Нет, существование Мойше Пипика слишком убедительно опровергало правдоподобие байки, которой я пытался убедить себя, что Джордж Зиад все-таки не псих и за всей этой неразберихой таится какой-то более занятный в чисто психологическом плане подтекст. Если, конечно, не они сами подослали Пипика — если (к этой догадке я был близок при первом же контакте с Пипиком, когда под видом Пьера Роже брал у него интервью из Лондона) Пипик не работал на них с самого начала. Ну конечно! Разведслужбы проделывают такое сплошь и рядом. Случайно наткнулись на человека, который на меня похож, который — почем я знаю — действительно мог заниматься мелким бизнесом в индустрии частного сыска; наткнулись и за сходную мзду наняли его для каких-то пропагандистских проделок: чтоб он нес перед всеми, кто только пожелает слушать, эту почти неприкрыто антисионистскую ахинею, именующую себя диаспоризмом. За ниточки этой марионетки дергает мой старый друг Джордж Зиад — его дрессировщик, его куратор, его мозги. И они вовсе не ожидали, что в самом разгаре этой аферы я тоже заявлюсь в Иерусалим. Либо, возможно, на это и рассчитывали. Подсунули мне Пипика в качестве наживки. Но что я должен был сделать, попавшись на их крючок?

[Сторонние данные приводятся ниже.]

theorem State.Canon.opDone? {s : State} {id : Option Nat} (h : s.Canon) : (s.opDone? id).Canon := by
  unfold State.opDone?
  split
  · exact h.opDone
  · exact h

theorem State.Canon.maintained {s : State} {op : Option Nat} {peer : Option Inbound} (h : s.Canon) :
    (s.maintained op peer).Canon := by
  unfold State.maintained
  split
  · exact h.peerApplied
  · exact h.opDone?

theorem State.Canon.maintain {s : State} {who : Who} {l : LineId} {inval : Bool} {op : Option Nat}
    {peer : Option Inbound} (h : s.Canon) : (s.maintain who l inval op peer).Canon := by
  unfold State.maintain
  split
  · exact h.maintained
  · split
    · exact State.Canon.maintained { h with mem := { h.mem with depot := forall_mem_keep h.mem.depot } }
    · split
      · exact h.maintained
      · extract_lets d _ s1
        have hs1 : s1.Canon := by
          unfold s1
          refine { h with mem := { h.mem with depot := ?_ } }
          unfold d
          refine forall_mem_change h.mem.depot fun _ h1 => ?_
          split
          · exact { h1 with }
          · exact h1
        clear_value s1
        split
        · exact hs1.hold
        · exact hs1.writeBack.maintained

theorem State.Canon.applyWrite {s : State} {l : LineId} {w : WriteOp} (h : s.Canon) : (s.applyWrite l w).Canon := by
  unfold State.applyWrite
  split
  · exact h.maintain
  · extract_lets _
    split
    · extract_lets s1
      have hs1 : s1.Canon := h.release
      clear_value s1
      split
      · exact hs1.drainLines.drainDone
      · split
        · exact hs1.applyStore.markFor.dropReq
        · dsimp only
          exact hs1.atomLine.atomDone
    · split
      · dsimp only
        exact h.peerEffect.peerApplied
      · split
        · exact h.applyLine
        · exact h.applyStore.markFor.opDone?

theorem State.Canon.snoop {s : State} {l : LineId} (h : s.Canon) : (s.snoop l).Canon := by
  unfold State.snoop
  split
  · extract_lets x x1
    exact { (h.send : x.Canon) with mem := { (h.mem : x1.Canon) with } }
  · exact h

theorem State.Canon.prepareLine {s : State} {l : LineId} {res : Nat} {w : Who} (h : s.Canon) :
    (s.prepareLine l res w).Canon := by
  unfold State.prepareLine
  split
  · exact h
  · split
    · exact h.awaitRows
    · exact h.want

theorem State.Canon.prepare {s : State} {l : LineId} {w : WriteOp} {who : Who} (h : s.Canon) :
    (s.prepare l w who).Canon := by
  unfold State.prepare
  split
  · exact h
  · refine State.Canon.prepareLine ?_
    split
    · exact h
    · exact h.snoop

theorem State.Canon.arrive {s : State} {l : LineId} {w : WriteOp} {who : Who} (h : s.Canon) :
    (s.arrive l w who).Canon := by
  unfold State.arrive
  extract_lets _ s1 _
  have hs1 : s1.Canon := foldl_keep h fun _ _ h1 => h1.prepare
  clear_value s1
  split
  · exact h.applyWrite
  · exact { hs1 with mem := { hs1.mem with } }

theorem State.Canon.doHeldWriteApply {l : LineId} {s : State} (h : s.Canon) : (doHeldWriteApply l s).Canon := by
  unfold Machine.doHeldWriteApply
  split
  · exact h
  · extract_lets _ _ _
    split
    · exact State.Canon.servePrefetch (State.Canon.applyWrite { h with mem := { h.mem with } })
    · exact foldl_keep h fun _ _ h1 => h1.prepare

theorem State.Canon.execHeldWriteApply {l : LineId} {s : State} (h : s.Canon) : OutCanon (execHeldWriteApply l s) :=
  .next h.doHeldWriteApply

theorem State.Canon.drainHost {s : State} {r : Req} {mask a : Nat} (h : s.Canon) : (s.drainHost r mask a).Canon := by
  unfold State.drainHost
  refine foldl_keep h fun _ _ h1 => ?_
  split
  · exact h1.send
  · exact h1

theorem State.Canon.doStoreAtHome {id : Nat} {s : State} (h : s.Canon) : (doStoreAtHome id s).Canon := by
  unfold Machine.doStoreAtHome
  split
  · exact h
  · split
    · exact State.Canon.arrive (h.onReq fun _ h1 => { h1 with })
    · split
      · exact h.drainHost.drainDone
      · exact h.release.send.dropReq
    · exact h

theorem State.Canon.execStoreAtHome {id : Nat} {s : State} (h : s.Canon) : OutCanon (execStoreAtHome id s) :=
  .next h.doStoreAtHome

theorem State.Canon.doHomeAtomic {id : Nat} {ext : Option ExtVal} {s : State} (h : s.Canon) :
    (doHomeAtomic id ext s).Canon := by
  unfold Machine.doHomeAtomic
  split
  · exact h
  · split
    · exact State.Canon.arrive (h.onReq fun _ h1 => { h1 with })
    · split
      · exact h
      · rename_i s1 e2
        have hs1 : s1.Canon := h.hostValue.of_some e2
        extract_lets s2 s3
        have hs2 : s2.Canon := hs1.release
        clear_value s2
        have hs3 : s3.Canon := by
          unfold s3
          split
          · exact hs2.send
          · exact hs2
        clear_value s3
        exact hs3.atomDone
    · exact h

theorem State.Canon.execHomeAtomic {id : Nat} {ext : Option ExtVal} {s : State} (h : s.Canon) :
    OutCanon (execHomeAtomic id ext s) :=
  .next h.doHomeAtomic

theorem State.Canon.serveLine {s : State} {r : Req} {l : LineId} {ofs : Nat} (h : s.Canon) :
    (s.serveLine r l ofs).Canon := by
  unfold State.serveLine
  extract_lets _ _ body
  split
  · extract_lets s1
    have hs1 : s1.Canon := h.l1Fill
    clear_value s1
    exact .done hs1
  · split
    · split
      · exact .wait h
      · split
        · unfold body
          extract_lets _ _ _ _
          split
          · exact .done (h.onLine fun _ h1 => h1)
          · split
            · exact .done (h.onLine fun _ h1 => h1)
            · exact .done (State.Canon.l1Grant (h.onLine fun _ h1 => h1))
        · split
          · exact .wait h.want
          · split
            · rename_i s1 e2
              have hs1 : s1.Canon := h.passRows.of_error e2
              exact .wait hs1
            · rename_i a e2
              have ha : a.Canon := h.passRows.of_ok e2
              dsimp only
              unfold body
              extract_lets _ _ _ _
              split
              · exact .done ha.demandLine
              · split
                · exact .done ha.demandLine
                · exact .done ha.demandLine.l1Grant
    · split
      · exact .wait h
      · split
        · unfold body
          extract_lets _ _ _ _
          split
          · exact .done (h.onLine fun _ h1 => h1)
          · split
            · exact .done (h.onLine fun _ h1 => h1)
            · exact .done (State.Canon.l1Grant (h.onLine fun _ h1 => h1))
        · split
          · exact .wait h.want
          · split
            · rename_i s1 e1
              have hs1 : s1.Canon := h.passRows.of_error e1
              exact .wait hs1
            · rename_i a e1
              have ha : a.Canon := h.passRows.of_ok e1
              dsimp only
              unfold body
              extract_lets _ _ _ _
              split
              · exact .done ha.demandLine
              · split
                · exact .done ha.demandLine
                · exact .done ha.demandLine.l1Grant

theorem State.Canon.pollsBack {s : State} {r : Req} {rs : List Req} (h : s.Canon) : (s.pollsBack r rs).Canon := by
  unfold State.pollsBack
  split
  · exact h
  · extract_lets s1 _ _ _ _ _ _ _
    have hs1 : s1.Canon := foldl_keep h fun _ _ h1 => h1.dropReq
    clear_value s1
    split
    · exact State.Canon.takeTrap (hs1.onGroup fun _ h1 => h1.setWait)
    · refine hs1.onGroup fun _ h1 => ?_
      extract_lets g2
      have hg2 : Group.Canon s1.nextId g2 := by
        unfold g2
        refine foldl_keep h1 fun _ _ h2 => ?_
        extract_lets g3
        have hg3 : Group.Canon s1.nextId g3 := h2.returned
        clear_value g3
        exact hg3.mapLanes
      clear_value g2
      exact hg2.leave.mapLanes

theorem State.Canon.loaded {s : State} {r : Req} {bs : List Byte} {tags0 : List Bool} (h : s.Canon) :
    (s.loaded r bs tags0).Canon := by
  unfold State.loaded
  extract_lets _ s1 _
  have hs1 : s1.Canon := h.onReq fun _ h1 => { h1 with }
  clear_value s1
  split
  · exact h.deliver
  · exact h.deliver
  · split
    · exact hs1.pollsBack
    · exact hs1
  · exact h.onReq fun _ h1 => { h1 with }
  · exact h

theorem State.Canon.doLoadReturn {id : Nat} {ext : Option ExtVal} {s : State} (h : s.Canon) :
    (doLoadReturn id ext s).Canon := by
  unfold Machine.doLoadReturn
  split
  · exact h
  · split
    · split
      · rename_i s1 e2
        have hs1 : s1.Canon := h.serveLine.of_wait e2
        exact hs1
      · rename_i s1 e2
        have hs1 : s1.Canon := h.serveLine.of_done e2
        exact hs1.loaded
    · split
      · rename_i s1 e2
        have hs1 : s1.Canon := h.hostValue.of_some e2
        exact hs1.loaded
      · exact h
    · exact h

theorem State.Canon.portPut {s : State} {st e d : Nat} {bs : List Byte} {t : Bool} (h : s.Canon) :
    (s.portPut st e d bs t).Canon := by
  unfold State.portPut
  extract_lets _
  dsimp only
  exact h.writeSector.noticed

theorem State.Canon.portStore {s : State} {who : Who} {st e d : Nat} {bs : List Byte} {t : Bool} (h : s.Canon) :
    (s.portStore who st e d bs t).Canon := by
  unfold State.portStore
  dsimp only
  exact h.meetSector.portPut

theorem State.Canon.portServe {s : State} {r : Req} {st e ofs : Nat} (h : s.Canon) :
    (s.portServe r st e ofs).Canon := by
  unfold State.portServe
  extract_lets _ _ s1 _
  have hs1 : s1.Canon := h.release
  clear_value s1
  split
  split
  · dsimp only
    exact h.demandLine.loaded
  · dsimp only
    exact h.demandSector.loaded
  · dsimp only
    exact h.demandSector.loaded
  · dsimp only
    exact h.demandSector.loaded
  · exact h.release.portStore.dropReq
  · refine State.Canon.drainDone (foldl_keep h fun _ _ h1 => ?_)
    split
    · exact h1.portStore
    · exact h1
  · split
    rename_i s2 e3
    have hs2 : s2.Canon := hs1.demandSector.snd e3
    extract_lets _ s3
    have hs3 : s3.Canon := by
      unfold s3
      split
      · exact hs2.portPut
      · exact hs2
    clear_value s3
    exact hs3.atomDone
  · split
    rename_i s2 e3
    have hs2 : s2.Canon := hs1.demandSector.snd e3
    extract_lets _ s3
    have hs3 : s3.Canon := by
      unfold s3
      split
      · exact hs2.portPut
      · exact hs2
    clear_value s3
    exact hs3.atomDone
  · split
    rename_i s2 e3
    have hs2 : s2.Canon := hs1.demandSector.snd e3
    extract_lets _ s3
    have hs3 : s3.Canon := by
      unfold s3
      split
      · exact hs2.portPut
      · exact hs2
    clear_value s3
    exact hs3.atomDone
  · exact h

theorem State.Canon.portGo {s : State} {r : Req} {st e ofs : Nat} (h : s.Canon) : (s.portGo r st e ofs).Canon := by
  unfold State.portGo
  extract_lets _
  split
  · exact State.Canon.snoop (h.onReq fun _ h1 => { h1 with })
  · split
    · rename_i s1 e1
      have hs1 : s1.Canon := h.passRows.of_error e1
      exact hs1.onReq fun _ h1 => { h1 with }
    · rename_i a e1
      have ha : a.Canon := h.passRows.of_ok e1
      exact ha.portServe

theorem State.Canon.doStackPortRequest {id : Nat} {s : State} (h : s.Canon) : (doStackPortRequest id s).Canon := by
  unfold Machine.doStackPortRequest
  split
  · exact h
  · exact h.portGo

theorem State.Canon.execStackPortRequest {id : Nat} {s : State} (h : s.Canon) :
    OutCanon (execStackPortRequest id s) :=
  .next h.doStackPortRequest

theorem State.Canon.runHeld {s : State} {row : RowId} {w : HeldWork} (h : s.Canon) : (s.runHeld row w).Canon := by
  unfold State.runHeld
  split
  · exact h.dropHold
  · split
    · split
      · split
        · exact h.portGo
        · split
          · rename_i s1 e2
            have hs1 : s1.Canon := h.serveLine.of_wait e2
            exact hs1
          · rename_i s1 e2
            have hs1 : s1.Canon := h.serveLine.of_done e2
            exact hs1.dropHold.loaded
        · exact h
      · exact h
    · split
      · exact h.fillWanted
      · split
        · exact h.doHeldWriteApply.dropHold
        · split
          · rename_i s1 e1
            have hs1 : s1.Canon := h.passRows.of_error e1
            exact hs1
          · rename_i a1 e1
            have ha1 : a1.Canon := h.passRows.of_ok e1
            exact ha1
    · split
      · rename_i s1 e
        have hs1 : s1.Canon := h.passRows.of_error e
        exact hs1
      · rename_i a5 e
        have ha5 : a5.Canon := h.passRows.of_ok e
        extract_lets _
        exact ha5.writeBack.maintained
    · split
      · exact h.awaitRow
      · exact h
    · split
      · exact h.awaitRow
      · exact h

theorem State.Canon.doHoldQueueRelease {row : RowId} {s : State} (h : s.Canon) :
    (doHoldQueueRelease row s).Canon := by
  unfold Machine.doHoldQueueRelease
  split
  · exact h
  · split
    · exact h
    · exact h.runHeld

theorem State.Canon.execHoldQueueRelease {row : RowId} {s : State} (h : s.Canon) :
    OutCanon (execHoldQueueRelease row s) :=
  .next h.doHoldQueueRelease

Что-что — в точности то, что я сейчас делаю. В точности то, что я сделал! В точности то, что я собирался сделать. Они не только за его ниточки дергают, но и за мои — без моего ведома! С того момента, как я сюда приехал!

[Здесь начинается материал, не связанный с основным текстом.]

theorem State.Canon.unlockDone {s : State} {g : Group} {pc : BitVec 64} (h : s.Canon) :
    (s.unlockDone g pc).Canon := by
  unfold State.unlockDone
  split
  · exact h
  · extract_lets _ _ _ _ _ s1 s2
    have hs1 : s1.Canon := { h with mem := { h.mem with } }
    clear_value s1
    have hs2 : s2.Canon := hs1.onGroup fun _ h1 => h1.leave.setWait
    clear_value s2
    exact hs2.lockOwnerTrap

theorem State.Canon.doLockUnitAnswer {s : State} (h : s.Canon) : (doLockUnitAnswer s).Canon := by
  unfold Machine.doLockUnitAnswer
  split
  · extract_lets _
    split
    · exact h.unlockDone
    · exact h.unlockDone
    · split
      · exact h
      · exact h.lockOwnerTrap
    · exact h
  · exact h

theorem State.Canon.execLockUnitAnswer {s : State} (h : s.Canon) : OutCanon (execLockUnitAnswer s) :=
  .next h.doLockUnitAnswer

theorem State.Canon.withdrawAway {s : State} {r : Req} (h : s.Canon) : (s.withdrawAway r).Canon := by
  unfold State.withdrawAway
  split
  · split
    · exact h
    · exact h.sendPeer
  · exact h

theorem State.Canon.doLockWithdrawalAnswer {s : State} (h : s.Canon) : (doLockWithdrawalAnswer s).Canon := by
  unfold Machine.doLockWithdrawalAnswer
  extract_lets _
  split
  · exact h
  · extract_lets _
    split
    · exact h
    · split
      · split
        · exact h.dropAnswer.freshFetch.onGroup fun _ h1 => h1.leave
        · exact h
      · split
        · split
          · exact h.withdrawAway
          · exact h.dropReq.onGroup fun _ h1 => h1.setWait
        · exact h.withdrawLane.onGroup fun _ h1 => h1.setWait

theorem State.Canon.execLockWithdrawalAnswer {s : State} (h : s.Canon) : OutCanon (execLockWithdrawalAnswer s) :=
  .next h.doLockWithdrawalAnswer

theorem State.Canon.freeLocks {s : State} {p : Locker → Bool} (h : s.Canon) : (s.freeLocks p).Canon :=
  foldl_keep h fun _ _ h1 => h1.lockPass

theorem State.Canon.doPeerLockRelease {pkg grid : Nat} {s : State} (h : s.Canon) :
    (doPeerLockRelease pkg grid s).Canon :=
  h.freeLocks

theorem State.Canon.execPeerLockRelease {pkg grid : Nat} {s : State} (h : s.Canon) :
    OutCanon (execPeerLockRelease pkg grid s) :=
  .next h.doPeerLockRelease

theorem State.Canon.checkBarrier {s : State} {team : Nat} (h : s.Canon) : (s.checkBarrier team).Canon := by
  unfold State.checkBarrier
  split
  · exact h
  · extract_lets _ s1
    have hs1 : s1.Canon := h.onTeam fun _ h1 => { h1 with }
    clear_value s1
    split
    · exact h
    · refine { hs1 with groups := forall_mem_change hs1.groups fun _ h1 => ?_ }
      split
      · exact { h1.goOn with }
      · exact h1

theorem Group.Canon.gain {N : Nat} {g : Group} {k : AcqKind} {n fresh : Nat} (hg : g.Canon N) :
    Group.Canon N (g.gain k n fresh) := by
  unfold Machine.Group.gain
  split
  · extract_lets _ _ x1
    exact { (hg.both fun _ h => { h with v := swf_keep h.v } : Group.Canon N x1) with
        blkGen := swf_fold hg.blkGen fun _ _ h => swf_set h }
  · exact { hg with t := swf_keep hg.t, tiles := forall_mem_keep hg.tiles }
  · exact { hg with a := swf_keep hg.a }

theorem Group.Canon.lose {N : Nat} {g : Group} {k : AcqKind} {n : Nat} (hg : g.Canon N) :
    Group.Canon N (g.lose k n) := by
  unfold Machine.Group.lose
  split <;> exact { hg with }

theorem State.Canon.checkDeadlock {s : State} {team side : Nat} (h : s.Canon) :
    (s.checkDeadlock team side).Canon := by
  unfold State.checkDeadlock
  split
  · exact h
  · extract_lets _ _ _
    split
    · split
      · extract_lets s1
        have hs1 : s1.Canon := h.onTeam fun _ h1 => { h1 with }
        clear_value s1
        split
        · extract_lets _
          exact State.Canon.takeTrap (hs1.onGroup fun _ h1 => h1.setWait)
        · exact hs1
      · exact h
    · exact h

theorem State.Canon.barrierEffect {s : State} {g : Group} {act : Word} (h : s.Canon) :
    (barrierEffect s g act).Canon := by
  unfold Machine.barrierEffect
  refine h.spRelease fun _ h1 _ => ?_
  extract_lets s1
  have hs1 : s1.Canon := by
    unfold s1
    refine h1.onGroup fun _ h3 => ?_
    extract_lets _
    exact { h3.await with }
  clear_value s1
  exact hs1.checkBarrier.checkDeadlock

theorem State.Canon.execBarrier {o : RForm} {s : State} (h : s.Canon) : OutCanon (execBarrier o s) :=
  h.execWord fun _ _ _ h1 _ => h1.barrierEffect

theorem State.Canon.acqEffect {k : AcqKind} {n : Nat} {s : State} {g : Group} {act : Word} (h : s.Canon) :
    (acqEffect k n s g act).Canon := by
  unfold Machine.acqEffect
  split
  · exact h
  · split
    · exact h.raise
    · extract_lets s1
      have hs1 : s1.Canon := h.onTeam fun _ h1 => { h1 with }
      clear_value s1
      exact State.Canon.checkDeadlock (hs1.onGroup fun _ h1 => h1.await)

theorem State.Canon.execAcqBlk {o : RForm} {s : State} (h : s.Canon) : OutCanon (execAcqBlk o s) :=
  h.execWord fun _ _ _ h1 _ => h1.acqEffect

theorem State.Canon.execAcqOpt {o : RForm} {s : State} (h : s.Canon) : OutCanon (execAcqOpt o s) :=
  h.execWord fun _ _ _ h1 _ => h1.acqEffect

theorem State.Canon.execAcqAcc {o : RForm} {s : State} (h : s.Canon) : OutCanon (execAcqAcc o s) :=
  h.execWord fun _ _ _ h1 _ => h1.acqEffect

theorem State.Canon.acqGrant {s : State} {team side : Nat} (h : s.Canon) : (s.acqGrant team side).Canon := by
  unfold State.acqGrant
  split
  · extract_lets s1
    have hs1 : s1.Canon := h.onTeam fun _ h1 => { h1 with }
    clear_value s1
    split
    rename_i s2 e1
    have hs2 : s2.Canon := hs1.fresh.snd e1
    exact hs2.onGroup fun _ h1 => h1.gain.leave
  · exact h

theorem State.Canon.doAcqGrant {team side : Nat} {s : State} (h : s.Canon) : (doAcqGrant team side s).Canon := by
  unfold Machine.doAcqGrant
  split
  · exact h
  · exact h.acqGrant

theorem State.Canon.execAcqGrant {team side : Nat} {s : State} (h : s.Canon) : OutCanon (execAcqGrant team side s) :=
  .next h.doAcqGrant

theorem State.Canon.relEffect {k : AcqKind} {n : Nat} {s : State} {g : Group} {act : Word} (h : s.Canon) :
    (relEffect k n s g act).Canon := by
  unfold Machine.relEffect
  split
  · exact h.raise
  · exact h.onGroup fun _ h1 => h1.lose.advance

theorem State.Canon.execRelBlk {o : RForm} {s : State} (h : s.Canon) : OutCanon (execRelBlk o s) :=
  h.execWord fun _ _ _ h1 _ => h1.relEffect

theorem State.Canon.execRelOpt {o : RForm} {s : State} (h : s.Canon) : OutCanon (execRelOpt o s) :=
  h.execWord fun _ _ _ h1 _ => h1.relEffect

theorem State.Canon.execRelAcc {o : RForm} {s : State} (h : s.Canon) : OutCanon (execRelAcc o s) :=
  h.execWord fun _ _ _ h1 _ => h1.relEffect

theorem State.Canon.fenceEffect {acq rel sc : Bool} {c : BitVec 8} {s : State} {g : Group} {act : Word} (h : s.Canon)
    : (fenceEffect acq rel sc c s g act).Canon := by
  unfold Machine.fenceEffect
  extract_lets _
  exact h.onGroup fun _ h1 => h1.await

theorem State.Canon.execFenceAcq {o : RForm} {s : State} (h : s.Canon) : OutCanon (execFenceAcq o s) :=
  h.execWord fun _ _ _ h1 _ => h1.fenceEffect

theorem State.Canon.execFenceRel {o : RForm} {s : State} (h : s.Canon) : OutCanon (execFenceRel o s) :=
  h.execWord fun _ _ _ h1 _ => h1.fenceEffect

theorem State.Canon.execFenceAr {o : RForm} {s : State} (h : s.Canon) : OutCanon (execFenceAr o s) :=
  h.execWord fun _ _ _ h1 _ => h1.fenceEffect

theorem State.Canon.execFenceSc {o : RForm} {s : State} (h : s.Canon) : OutCanon (execFenceSc o s) :=
  h.execWord fun _ _ _ h1 _ => h1.fenceEffect

theorem State.Canon.doFencePerformed {s : State} (h : s.Canon) : (doFencePerformed s).Canon := by
  unfold Machine.doFencePerformed
  split
  · exact h
  · extract_lets s1 s2
    have hs1 : s1.Canon := by
      unfold s1
      split
      · exact h.clearMarks
      · exact h
    clear_value s1
    have hs2 : s2.Canon := by
      unfold s2
      split
      · exact hs1.freshFetch
      · exact hs1
    clear_value s2
    exact hs2.onGroup fun _ h1 => h1.leave

theorem State.Canon.execFencePerformed {s : State} (h : s.Canon) : OutCanon (execFencePerformed s) := by
  unfold Machine.execFencePerformed
  refine .next ?_
  split
  · exact h
  · exact h.doFencePerformed

end Sys2Proof.Machine
end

В этот миг я велел себе остановиться. Все, что я успел передумать — и, самое страшное, все, во что я успел охотно поверить, — шокировало и напугало меня. Вся аргументация, столь тщательно выстроенная мною в качестве рационального объяснения происходящего, отличалась той самой рациональностью, которую психиатры регулярно наблюдают у закоренелых параноиков в отделении шизофрении. Я велел себе остановиться и опасливо отпрянул от ямы, к которой слепо мчался, отпрянул, осознав: чтобы сделать Джорджа Зиада кем-то «поинтереснее в чисто психологическом плане», чем банальный умалишенный, закусивший удила, я сам себя довожу до умопомешательства. Пусть уж лучше реальные вещи будут неуправляемы, пусть уж лучше твоя жизнь останется непостижимой, непроницаемой загадкой для разума, чем пытаться с помощью безумных фантазий найти причинно-следственную связь в неведомом. Пусть уж лучше, подумал я, события этих трех дней навеки останутся для меня загадкой, чем всерьез уверовать, как только что сделал я, в существование некоего заговора агентов иностранной разведки, вздумавших дистанционно управлять моим разумом. Эта версия ни для кого не нова.

* * *

Господина Розенберга повторно вызвали в суд, чтобы допросить о документе на шестидесяти восьми страницах, который только теперь, в последние часы судебного процесса, длившегося целый год, был обнаружен стороной защиты в неком институте исторических исследований в Варшаве. Это был составленный в 1945 году отчет о лагере Треблинка и судьбе попавших туда евреев, который Элиягу Розенберг написал собственной рукой на своем родном языке, идише, когда служил в польской армии — спустя почти два с половиной года после побега из Треблинки. В Кракове, где тогда стояла его часть, какие-то поляки посоветовали ему написать о лагере смерти, и Розенберг два дня работал над воспоминаниями, а потом отдал рукопись своей краковской квартирной хозяйке, некой госпоже Вассер, чтобы та передала ее в какое-нибудь соответствующее учреждение — вдруг пригодится для истории. С тех пор он в глаза не видел своих рукописных воспоминаний о Треблинке, пока сегодня утром, на свидетельской трибуне, ему не вручили ксерокопию оригинала, а адвокат Чумак не попросил его внимательно рассмотреть подпись и сообщить суду, принадлежит ли эта подпись ему.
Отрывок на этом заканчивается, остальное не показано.